=== EXTRACTED DATA ===
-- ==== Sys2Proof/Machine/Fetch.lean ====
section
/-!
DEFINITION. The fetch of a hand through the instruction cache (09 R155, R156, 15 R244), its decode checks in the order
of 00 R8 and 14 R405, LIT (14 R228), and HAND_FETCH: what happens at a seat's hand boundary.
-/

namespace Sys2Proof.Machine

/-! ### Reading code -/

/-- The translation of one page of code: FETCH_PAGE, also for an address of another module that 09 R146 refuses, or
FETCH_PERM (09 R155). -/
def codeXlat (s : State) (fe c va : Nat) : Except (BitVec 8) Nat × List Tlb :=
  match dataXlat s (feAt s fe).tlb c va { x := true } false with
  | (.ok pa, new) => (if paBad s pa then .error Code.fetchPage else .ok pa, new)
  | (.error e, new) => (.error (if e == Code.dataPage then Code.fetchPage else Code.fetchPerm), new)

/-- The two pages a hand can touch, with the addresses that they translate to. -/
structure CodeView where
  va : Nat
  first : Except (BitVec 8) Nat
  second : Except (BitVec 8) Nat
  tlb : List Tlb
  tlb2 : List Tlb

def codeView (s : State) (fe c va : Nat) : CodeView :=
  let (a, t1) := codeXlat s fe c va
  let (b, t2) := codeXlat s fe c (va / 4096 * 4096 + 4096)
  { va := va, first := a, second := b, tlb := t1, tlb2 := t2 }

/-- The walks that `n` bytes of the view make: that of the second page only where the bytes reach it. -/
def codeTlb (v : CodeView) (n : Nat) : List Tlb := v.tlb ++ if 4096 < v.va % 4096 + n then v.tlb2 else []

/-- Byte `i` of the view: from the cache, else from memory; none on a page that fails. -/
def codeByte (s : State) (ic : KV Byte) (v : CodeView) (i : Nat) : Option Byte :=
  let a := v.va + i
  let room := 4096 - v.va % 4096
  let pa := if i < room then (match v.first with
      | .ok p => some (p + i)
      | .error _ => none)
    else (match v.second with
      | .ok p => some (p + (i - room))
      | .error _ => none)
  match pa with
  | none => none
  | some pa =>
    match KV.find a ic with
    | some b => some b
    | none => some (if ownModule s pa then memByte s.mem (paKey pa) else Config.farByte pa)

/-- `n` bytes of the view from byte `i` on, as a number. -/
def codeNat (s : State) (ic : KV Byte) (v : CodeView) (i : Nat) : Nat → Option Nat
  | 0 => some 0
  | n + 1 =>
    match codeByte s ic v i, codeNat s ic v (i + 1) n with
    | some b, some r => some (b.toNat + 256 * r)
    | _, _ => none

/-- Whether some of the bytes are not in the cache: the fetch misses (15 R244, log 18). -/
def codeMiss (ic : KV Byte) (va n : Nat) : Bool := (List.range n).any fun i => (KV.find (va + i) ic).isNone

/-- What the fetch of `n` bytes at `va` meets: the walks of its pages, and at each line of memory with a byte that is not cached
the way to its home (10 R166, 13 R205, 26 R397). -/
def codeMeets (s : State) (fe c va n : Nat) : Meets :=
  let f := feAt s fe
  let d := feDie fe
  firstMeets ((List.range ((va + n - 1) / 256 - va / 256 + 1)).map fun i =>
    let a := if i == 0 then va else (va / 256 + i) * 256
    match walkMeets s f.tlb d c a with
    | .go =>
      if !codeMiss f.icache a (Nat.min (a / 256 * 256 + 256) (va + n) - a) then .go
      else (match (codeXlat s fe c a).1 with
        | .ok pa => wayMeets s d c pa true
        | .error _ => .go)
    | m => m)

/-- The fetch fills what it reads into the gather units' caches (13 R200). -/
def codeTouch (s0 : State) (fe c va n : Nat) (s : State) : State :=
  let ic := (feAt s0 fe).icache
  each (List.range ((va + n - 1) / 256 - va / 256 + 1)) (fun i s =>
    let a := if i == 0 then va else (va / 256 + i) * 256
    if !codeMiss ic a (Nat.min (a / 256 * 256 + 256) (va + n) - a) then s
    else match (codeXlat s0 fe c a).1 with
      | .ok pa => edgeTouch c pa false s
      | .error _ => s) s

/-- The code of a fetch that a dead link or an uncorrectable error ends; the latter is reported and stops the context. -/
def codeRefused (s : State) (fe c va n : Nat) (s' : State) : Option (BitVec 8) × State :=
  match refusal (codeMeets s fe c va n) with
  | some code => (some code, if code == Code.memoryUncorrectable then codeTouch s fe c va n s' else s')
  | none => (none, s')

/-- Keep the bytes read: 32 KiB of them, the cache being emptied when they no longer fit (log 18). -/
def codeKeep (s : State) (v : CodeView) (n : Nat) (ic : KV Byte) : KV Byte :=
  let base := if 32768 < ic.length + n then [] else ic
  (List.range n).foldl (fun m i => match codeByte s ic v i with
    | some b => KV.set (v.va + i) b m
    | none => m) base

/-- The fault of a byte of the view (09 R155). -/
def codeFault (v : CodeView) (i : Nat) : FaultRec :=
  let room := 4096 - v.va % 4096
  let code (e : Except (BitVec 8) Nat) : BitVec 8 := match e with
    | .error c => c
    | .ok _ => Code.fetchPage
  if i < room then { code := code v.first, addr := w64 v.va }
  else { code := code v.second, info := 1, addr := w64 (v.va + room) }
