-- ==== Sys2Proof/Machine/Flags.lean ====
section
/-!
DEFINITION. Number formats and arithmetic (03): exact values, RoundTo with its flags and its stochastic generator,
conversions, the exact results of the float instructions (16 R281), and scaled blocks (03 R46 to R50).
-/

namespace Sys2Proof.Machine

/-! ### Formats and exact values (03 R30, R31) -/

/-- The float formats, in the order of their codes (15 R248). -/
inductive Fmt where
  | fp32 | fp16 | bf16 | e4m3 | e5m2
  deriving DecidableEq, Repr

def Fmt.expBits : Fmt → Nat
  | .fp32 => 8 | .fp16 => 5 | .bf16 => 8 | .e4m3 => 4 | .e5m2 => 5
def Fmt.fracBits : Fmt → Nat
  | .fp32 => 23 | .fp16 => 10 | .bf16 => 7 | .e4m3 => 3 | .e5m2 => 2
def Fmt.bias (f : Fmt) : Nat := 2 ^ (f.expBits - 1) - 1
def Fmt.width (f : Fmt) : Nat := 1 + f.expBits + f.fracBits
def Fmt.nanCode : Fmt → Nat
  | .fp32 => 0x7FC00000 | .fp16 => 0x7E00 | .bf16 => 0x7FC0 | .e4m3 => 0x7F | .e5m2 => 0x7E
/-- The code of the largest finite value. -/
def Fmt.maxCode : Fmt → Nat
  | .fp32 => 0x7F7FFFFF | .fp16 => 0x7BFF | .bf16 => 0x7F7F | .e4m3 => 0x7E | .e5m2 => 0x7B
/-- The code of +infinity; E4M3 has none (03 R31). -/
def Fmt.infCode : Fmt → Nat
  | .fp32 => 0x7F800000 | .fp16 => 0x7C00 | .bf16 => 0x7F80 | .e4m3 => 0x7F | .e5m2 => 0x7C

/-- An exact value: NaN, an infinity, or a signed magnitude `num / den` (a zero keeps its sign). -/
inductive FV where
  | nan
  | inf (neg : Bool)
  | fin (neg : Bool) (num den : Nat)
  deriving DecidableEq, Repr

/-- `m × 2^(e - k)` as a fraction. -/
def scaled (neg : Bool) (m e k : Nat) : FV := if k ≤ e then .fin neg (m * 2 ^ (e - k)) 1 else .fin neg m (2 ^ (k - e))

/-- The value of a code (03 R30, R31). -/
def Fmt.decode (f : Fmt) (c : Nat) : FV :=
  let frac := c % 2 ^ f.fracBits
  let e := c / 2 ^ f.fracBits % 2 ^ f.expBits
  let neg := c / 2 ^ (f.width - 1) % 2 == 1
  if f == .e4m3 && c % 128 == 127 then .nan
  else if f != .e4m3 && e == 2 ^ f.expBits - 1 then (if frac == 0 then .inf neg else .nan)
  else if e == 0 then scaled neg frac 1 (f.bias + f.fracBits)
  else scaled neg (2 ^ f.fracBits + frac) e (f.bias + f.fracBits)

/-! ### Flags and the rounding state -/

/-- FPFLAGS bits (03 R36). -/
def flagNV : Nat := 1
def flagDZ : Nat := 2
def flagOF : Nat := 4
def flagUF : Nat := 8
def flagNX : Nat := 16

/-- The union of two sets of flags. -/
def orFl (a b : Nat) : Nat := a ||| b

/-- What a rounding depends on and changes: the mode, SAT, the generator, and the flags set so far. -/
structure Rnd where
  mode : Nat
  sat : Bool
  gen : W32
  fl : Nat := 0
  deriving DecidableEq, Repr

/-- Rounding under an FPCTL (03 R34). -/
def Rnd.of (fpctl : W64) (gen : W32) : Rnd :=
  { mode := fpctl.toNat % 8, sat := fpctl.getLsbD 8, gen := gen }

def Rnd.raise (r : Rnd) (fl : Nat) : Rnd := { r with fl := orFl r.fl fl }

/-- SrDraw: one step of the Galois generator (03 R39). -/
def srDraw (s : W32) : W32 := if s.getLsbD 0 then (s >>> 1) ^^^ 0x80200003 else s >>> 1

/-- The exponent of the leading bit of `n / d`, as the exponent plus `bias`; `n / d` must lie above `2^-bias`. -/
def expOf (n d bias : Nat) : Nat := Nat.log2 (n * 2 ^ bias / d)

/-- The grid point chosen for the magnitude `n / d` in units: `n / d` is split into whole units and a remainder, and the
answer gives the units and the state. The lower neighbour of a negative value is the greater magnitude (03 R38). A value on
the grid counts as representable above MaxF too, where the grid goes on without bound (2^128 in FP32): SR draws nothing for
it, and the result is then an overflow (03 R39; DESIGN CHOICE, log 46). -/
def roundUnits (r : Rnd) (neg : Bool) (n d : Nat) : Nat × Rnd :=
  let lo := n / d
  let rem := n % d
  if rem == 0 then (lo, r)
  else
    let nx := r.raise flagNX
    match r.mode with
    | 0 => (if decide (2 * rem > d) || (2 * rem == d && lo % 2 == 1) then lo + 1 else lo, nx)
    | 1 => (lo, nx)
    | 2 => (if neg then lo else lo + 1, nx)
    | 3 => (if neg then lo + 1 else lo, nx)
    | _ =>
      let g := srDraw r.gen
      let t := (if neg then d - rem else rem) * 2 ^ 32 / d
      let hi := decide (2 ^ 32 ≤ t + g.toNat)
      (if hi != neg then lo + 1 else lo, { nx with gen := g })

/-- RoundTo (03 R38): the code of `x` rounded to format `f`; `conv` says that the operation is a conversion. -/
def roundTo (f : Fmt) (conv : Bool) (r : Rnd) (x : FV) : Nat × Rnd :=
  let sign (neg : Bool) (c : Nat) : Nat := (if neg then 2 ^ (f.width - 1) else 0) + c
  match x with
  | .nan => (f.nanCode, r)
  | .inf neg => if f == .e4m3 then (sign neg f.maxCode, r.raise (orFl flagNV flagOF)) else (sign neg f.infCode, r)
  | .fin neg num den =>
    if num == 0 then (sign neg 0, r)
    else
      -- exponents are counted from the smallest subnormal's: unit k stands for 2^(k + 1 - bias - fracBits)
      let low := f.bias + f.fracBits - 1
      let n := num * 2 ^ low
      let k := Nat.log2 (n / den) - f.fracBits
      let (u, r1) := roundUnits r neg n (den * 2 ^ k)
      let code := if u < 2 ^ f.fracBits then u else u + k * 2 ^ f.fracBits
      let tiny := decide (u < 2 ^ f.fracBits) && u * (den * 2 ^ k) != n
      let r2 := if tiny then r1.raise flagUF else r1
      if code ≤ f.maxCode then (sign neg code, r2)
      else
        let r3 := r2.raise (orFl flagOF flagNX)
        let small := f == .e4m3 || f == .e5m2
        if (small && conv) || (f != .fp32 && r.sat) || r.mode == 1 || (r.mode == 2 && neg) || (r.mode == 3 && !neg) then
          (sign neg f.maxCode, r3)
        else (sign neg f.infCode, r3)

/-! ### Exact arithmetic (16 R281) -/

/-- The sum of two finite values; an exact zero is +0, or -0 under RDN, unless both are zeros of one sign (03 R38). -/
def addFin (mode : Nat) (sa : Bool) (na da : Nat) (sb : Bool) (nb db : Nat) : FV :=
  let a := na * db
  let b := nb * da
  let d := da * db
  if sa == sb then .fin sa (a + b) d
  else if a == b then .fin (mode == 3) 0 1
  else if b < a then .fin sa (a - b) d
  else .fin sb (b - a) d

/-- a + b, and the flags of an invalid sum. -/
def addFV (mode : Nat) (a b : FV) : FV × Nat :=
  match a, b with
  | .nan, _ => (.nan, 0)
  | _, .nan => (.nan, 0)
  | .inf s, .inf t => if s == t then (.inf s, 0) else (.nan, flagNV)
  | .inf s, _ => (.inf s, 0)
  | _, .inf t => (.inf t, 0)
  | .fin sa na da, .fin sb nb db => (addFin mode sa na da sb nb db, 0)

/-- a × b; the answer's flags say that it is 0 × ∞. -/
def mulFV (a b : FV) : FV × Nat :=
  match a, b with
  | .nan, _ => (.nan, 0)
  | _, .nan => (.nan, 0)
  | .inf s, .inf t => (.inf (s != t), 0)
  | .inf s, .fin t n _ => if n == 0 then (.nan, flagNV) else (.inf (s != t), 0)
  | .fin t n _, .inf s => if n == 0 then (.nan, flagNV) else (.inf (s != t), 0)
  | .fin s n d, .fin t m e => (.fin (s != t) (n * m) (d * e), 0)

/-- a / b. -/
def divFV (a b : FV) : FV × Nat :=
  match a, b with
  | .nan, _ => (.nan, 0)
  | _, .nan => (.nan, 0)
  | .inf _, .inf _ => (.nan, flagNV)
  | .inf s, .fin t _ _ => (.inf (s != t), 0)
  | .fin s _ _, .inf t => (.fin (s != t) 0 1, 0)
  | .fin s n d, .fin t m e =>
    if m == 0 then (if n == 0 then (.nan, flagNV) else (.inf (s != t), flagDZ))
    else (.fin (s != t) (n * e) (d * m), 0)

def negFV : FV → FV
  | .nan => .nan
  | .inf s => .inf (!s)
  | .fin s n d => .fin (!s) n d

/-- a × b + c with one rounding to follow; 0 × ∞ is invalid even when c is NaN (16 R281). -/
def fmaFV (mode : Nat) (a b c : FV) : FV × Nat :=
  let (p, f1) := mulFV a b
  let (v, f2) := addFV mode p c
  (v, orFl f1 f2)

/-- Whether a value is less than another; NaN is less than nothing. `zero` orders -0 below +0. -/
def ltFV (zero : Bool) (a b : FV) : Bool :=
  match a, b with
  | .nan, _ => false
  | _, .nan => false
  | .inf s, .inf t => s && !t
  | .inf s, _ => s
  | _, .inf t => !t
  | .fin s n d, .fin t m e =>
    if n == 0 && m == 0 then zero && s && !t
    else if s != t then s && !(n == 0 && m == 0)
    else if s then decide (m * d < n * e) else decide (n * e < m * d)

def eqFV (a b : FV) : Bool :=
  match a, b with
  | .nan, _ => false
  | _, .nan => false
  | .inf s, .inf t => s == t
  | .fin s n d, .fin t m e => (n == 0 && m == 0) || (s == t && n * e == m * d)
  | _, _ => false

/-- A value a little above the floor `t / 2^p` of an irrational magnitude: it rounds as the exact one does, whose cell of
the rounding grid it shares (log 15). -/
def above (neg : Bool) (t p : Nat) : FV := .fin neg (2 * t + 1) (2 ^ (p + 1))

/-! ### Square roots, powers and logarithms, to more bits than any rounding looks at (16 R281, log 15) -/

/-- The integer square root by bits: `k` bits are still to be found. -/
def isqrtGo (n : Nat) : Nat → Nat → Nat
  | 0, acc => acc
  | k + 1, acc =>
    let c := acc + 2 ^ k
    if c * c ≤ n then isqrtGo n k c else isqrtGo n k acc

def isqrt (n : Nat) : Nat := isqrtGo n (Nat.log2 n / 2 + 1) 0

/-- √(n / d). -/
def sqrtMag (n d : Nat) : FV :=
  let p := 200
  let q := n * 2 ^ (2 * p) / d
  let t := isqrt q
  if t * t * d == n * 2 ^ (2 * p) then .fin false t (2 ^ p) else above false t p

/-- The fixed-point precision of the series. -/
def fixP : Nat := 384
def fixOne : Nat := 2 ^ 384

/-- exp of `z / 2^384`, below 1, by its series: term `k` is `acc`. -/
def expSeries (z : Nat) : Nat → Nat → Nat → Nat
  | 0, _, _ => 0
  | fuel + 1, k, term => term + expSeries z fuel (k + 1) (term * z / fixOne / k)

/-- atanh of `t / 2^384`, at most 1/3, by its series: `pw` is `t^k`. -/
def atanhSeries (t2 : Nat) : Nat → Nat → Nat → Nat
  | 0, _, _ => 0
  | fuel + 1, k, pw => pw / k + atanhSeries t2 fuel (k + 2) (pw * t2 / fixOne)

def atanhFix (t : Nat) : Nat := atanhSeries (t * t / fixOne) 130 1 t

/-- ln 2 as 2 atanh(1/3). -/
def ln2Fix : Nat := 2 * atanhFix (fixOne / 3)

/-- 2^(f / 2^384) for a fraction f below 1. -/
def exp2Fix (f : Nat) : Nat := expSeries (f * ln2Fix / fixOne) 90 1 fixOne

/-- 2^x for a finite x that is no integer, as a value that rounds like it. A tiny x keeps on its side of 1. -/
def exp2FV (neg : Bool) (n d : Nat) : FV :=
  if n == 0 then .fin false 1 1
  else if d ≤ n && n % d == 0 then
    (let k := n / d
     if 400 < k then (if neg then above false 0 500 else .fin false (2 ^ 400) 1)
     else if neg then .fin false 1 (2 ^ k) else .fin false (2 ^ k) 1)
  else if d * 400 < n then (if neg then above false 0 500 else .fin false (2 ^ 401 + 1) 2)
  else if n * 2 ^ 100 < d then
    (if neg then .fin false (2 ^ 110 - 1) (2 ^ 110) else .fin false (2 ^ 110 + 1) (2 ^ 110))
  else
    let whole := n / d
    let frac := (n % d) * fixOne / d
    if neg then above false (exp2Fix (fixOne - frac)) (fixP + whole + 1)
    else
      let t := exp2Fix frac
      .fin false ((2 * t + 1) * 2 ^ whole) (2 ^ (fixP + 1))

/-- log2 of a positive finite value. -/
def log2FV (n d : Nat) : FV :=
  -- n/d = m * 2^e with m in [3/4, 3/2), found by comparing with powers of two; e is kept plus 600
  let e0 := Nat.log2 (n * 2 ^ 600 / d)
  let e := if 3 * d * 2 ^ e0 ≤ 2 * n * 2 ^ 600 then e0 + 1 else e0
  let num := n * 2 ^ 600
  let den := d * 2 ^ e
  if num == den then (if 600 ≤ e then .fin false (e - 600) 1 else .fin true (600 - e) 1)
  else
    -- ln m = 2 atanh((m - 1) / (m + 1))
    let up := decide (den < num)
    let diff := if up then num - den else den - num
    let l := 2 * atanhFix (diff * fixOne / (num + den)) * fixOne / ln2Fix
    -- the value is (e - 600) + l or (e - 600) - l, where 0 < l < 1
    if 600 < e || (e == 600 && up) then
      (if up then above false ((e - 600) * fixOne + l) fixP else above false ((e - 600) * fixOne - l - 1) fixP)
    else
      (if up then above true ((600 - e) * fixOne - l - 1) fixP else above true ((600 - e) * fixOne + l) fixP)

=== WHAT YOU HAVE TO DO ===
Your answer should be one number: how many lines in the material above contain the string "whole".

=== OUTPUT FOR THIS TASK ===
4